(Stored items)

####

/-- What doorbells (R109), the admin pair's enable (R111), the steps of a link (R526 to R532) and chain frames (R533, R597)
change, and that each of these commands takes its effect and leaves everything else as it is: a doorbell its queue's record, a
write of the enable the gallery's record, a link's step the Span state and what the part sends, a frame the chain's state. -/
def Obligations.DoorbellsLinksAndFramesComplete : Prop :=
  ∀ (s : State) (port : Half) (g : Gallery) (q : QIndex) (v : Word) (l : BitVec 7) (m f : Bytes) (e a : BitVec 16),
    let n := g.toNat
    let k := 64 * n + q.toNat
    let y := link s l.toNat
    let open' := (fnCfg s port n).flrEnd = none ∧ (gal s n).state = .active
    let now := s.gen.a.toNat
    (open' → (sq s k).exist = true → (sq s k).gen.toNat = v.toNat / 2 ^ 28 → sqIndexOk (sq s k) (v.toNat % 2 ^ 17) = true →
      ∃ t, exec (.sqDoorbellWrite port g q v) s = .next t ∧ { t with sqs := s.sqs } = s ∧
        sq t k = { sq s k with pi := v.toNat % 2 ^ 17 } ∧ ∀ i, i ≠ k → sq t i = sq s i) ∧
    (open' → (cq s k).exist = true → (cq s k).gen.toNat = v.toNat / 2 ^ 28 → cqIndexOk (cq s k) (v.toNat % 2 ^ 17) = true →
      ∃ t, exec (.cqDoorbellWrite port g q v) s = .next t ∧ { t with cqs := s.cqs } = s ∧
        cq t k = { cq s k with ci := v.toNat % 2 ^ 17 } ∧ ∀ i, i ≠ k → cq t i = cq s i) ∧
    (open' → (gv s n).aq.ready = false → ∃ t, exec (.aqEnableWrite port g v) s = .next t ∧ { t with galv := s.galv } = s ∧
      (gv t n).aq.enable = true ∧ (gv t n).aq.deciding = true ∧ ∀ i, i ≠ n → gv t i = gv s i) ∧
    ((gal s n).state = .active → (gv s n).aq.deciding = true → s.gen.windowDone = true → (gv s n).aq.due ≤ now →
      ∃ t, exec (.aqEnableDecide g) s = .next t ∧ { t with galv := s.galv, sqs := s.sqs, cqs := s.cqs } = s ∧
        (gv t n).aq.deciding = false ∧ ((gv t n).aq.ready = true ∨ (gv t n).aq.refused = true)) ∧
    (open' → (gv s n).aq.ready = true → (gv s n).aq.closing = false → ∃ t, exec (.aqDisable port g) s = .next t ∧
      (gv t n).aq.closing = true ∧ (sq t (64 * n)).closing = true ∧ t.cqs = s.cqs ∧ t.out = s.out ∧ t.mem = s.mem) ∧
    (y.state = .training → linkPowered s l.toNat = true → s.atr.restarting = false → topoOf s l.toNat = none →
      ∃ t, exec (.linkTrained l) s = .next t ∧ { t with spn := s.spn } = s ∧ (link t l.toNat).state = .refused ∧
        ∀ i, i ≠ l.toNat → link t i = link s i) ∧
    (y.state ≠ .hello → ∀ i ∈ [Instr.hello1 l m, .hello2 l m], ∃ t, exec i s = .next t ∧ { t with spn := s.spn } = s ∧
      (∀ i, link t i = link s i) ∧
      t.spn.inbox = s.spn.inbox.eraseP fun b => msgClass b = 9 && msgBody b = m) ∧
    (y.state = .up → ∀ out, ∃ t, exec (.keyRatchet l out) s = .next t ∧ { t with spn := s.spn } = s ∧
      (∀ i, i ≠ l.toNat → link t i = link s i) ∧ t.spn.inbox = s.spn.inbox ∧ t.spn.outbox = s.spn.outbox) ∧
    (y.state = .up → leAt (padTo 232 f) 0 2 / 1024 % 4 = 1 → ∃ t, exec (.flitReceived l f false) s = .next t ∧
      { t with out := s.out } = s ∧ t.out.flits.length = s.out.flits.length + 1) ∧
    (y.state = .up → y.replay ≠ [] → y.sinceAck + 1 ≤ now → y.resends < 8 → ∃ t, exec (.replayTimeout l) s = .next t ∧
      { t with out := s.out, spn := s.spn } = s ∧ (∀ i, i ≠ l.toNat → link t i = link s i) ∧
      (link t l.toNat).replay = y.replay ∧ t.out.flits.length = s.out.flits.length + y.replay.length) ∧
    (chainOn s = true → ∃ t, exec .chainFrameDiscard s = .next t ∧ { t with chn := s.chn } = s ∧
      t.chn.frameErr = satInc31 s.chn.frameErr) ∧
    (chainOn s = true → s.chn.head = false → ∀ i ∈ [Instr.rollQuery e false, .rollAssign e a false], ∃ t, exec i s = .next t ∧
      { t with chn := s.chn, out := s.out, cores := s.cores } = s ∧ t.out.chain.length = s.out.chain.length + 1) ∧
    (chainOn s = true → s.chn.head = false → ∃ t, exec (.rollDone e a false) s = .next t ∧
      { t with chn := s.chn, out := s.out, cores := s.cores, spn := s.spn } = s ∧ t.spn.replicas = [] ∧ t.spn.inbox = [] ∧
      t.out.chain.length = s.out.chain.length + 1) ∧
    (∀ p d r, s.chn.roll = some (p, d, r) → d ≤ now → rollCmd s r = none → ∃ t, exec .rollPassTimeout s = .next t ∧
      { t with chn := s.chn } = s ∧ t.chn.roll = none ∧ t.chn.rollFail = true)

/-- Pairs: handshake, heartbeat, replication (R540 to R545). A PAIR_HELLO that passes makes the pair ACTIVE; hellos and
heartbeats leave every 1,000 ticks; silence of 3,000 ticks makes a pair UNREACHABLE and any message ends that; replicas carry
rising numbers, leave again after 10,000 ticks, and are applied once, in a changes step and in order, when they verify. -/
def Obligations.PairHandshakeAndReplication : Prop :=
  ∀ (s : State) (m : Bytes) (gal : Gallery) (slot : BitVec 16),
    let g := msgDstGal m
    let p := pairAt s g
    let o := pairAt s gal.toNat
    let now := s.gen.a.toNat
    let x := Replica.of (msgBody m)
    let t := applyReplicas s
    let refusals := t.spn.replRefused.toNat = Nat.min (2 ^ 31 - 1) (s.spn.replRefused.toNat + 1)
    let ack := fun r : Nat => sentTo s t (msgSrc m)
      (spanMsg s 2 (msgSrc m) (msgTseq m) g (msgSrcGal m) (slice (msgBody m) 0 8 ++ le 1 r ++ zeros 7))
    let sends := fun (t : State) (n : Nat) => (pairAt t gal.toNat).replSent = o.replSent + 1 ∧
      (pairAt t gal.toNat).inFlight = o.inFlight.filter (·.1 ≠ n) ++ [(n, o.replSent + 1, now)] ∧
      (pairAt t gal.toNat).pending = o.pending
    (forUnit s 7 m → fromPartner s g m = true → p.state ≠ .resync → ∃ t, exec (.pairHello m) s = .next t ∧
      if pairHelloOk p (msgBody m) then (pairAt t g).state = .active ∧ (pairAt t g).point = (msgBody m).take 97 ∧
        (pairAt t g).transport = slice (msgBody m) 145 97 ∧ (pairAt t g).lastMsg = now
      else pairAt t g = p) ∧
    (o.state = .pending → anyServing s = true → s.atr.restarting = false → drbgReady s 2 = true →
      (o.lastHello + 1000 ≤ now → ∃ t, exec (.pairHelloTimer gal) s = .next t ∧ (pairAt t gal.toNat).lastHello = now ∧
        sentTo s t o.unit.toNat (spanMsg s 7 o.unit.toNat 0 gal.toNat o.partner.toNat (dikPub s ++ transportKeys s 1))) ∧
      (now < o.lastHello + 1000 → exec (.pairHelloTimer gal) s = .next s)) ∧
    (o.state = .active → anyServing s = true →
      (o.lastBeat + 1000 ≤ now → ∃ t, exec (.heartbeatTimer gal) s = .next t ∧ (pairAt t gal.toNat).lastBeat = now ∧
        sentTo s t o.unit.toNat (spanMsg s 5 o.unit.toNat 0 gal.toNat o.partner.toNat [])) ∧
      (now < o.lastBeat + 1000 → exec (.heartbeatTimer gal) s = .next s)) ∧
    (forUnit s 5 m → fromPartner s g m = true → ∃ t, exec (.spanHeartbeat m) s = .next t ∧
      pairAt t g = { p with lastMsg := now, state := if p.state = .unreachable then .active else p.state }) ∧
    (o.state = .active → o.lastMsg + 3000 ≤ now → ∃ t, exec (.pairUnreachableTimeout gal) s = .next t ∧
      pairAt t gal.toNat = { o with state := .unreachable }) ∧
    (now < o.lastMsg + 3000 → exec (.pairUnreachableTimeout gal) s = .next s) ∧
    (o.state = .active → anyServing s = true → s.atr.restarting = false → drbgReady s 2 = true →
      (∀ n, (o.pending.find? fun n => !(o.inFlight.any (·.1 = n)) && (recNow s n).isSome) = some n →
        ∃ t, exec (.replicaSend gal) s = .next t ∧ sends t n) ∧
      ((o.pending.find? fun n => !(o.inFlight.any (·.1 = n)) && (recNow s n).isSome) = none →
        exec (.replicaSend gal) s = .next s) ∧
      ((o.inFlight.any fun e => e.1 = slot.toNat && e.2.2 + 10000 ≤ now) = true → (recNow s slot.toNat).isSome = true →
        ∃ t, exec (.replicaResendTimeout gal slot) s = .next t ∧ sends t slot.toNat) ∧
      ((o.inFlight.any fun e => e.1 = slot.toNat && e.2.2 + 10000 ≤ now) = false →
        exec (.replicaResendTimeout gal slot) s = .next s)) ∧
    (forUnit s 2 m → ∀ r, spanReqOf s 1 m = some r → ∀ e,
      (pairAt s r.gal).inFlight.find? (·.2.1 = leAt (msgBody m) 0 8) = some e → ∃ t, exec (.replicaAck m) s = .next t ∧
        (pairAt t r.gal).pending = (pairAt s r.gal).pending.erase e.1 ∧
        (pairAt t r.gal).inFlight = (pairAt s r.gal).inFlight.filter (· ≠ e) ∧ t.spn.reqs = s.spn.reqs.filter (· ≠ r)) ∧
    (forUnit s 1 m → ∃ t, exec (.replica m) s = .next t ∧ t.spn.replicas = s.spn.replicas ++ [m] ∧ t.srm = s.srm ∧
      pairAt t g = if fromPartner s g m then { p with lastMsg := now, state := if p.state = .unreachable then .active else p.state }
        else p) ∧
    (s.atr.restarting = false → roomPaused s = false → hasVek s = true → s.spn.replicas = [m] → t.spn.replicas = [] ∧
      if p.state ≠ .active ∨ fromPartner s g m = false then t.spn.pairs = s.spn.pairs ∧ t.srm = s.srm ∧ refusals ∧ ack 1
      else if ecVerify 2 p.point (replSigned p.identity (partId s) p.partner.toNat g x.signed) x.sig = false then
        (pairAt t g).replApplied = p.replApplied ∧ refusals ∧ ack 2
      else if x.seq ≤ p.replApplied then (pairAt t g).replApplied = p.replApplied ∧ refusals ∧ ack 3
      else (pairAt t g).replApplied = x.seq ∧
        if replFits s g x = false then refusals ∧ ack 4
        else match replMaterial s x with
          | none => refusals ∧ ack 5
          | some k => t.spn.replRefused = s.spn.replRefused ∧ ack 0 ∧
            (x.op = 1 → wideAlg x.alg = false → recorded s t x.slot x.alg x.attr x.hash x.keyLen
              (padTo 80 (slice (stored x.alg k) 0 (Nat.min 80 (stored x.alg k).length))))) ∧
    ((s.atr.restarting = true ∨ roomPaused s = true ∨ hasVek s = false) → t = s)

####

### ASSIGNMENT
Across the records above, tally the lines that contain "point" and return the number alone.

### TASK ANSWER
2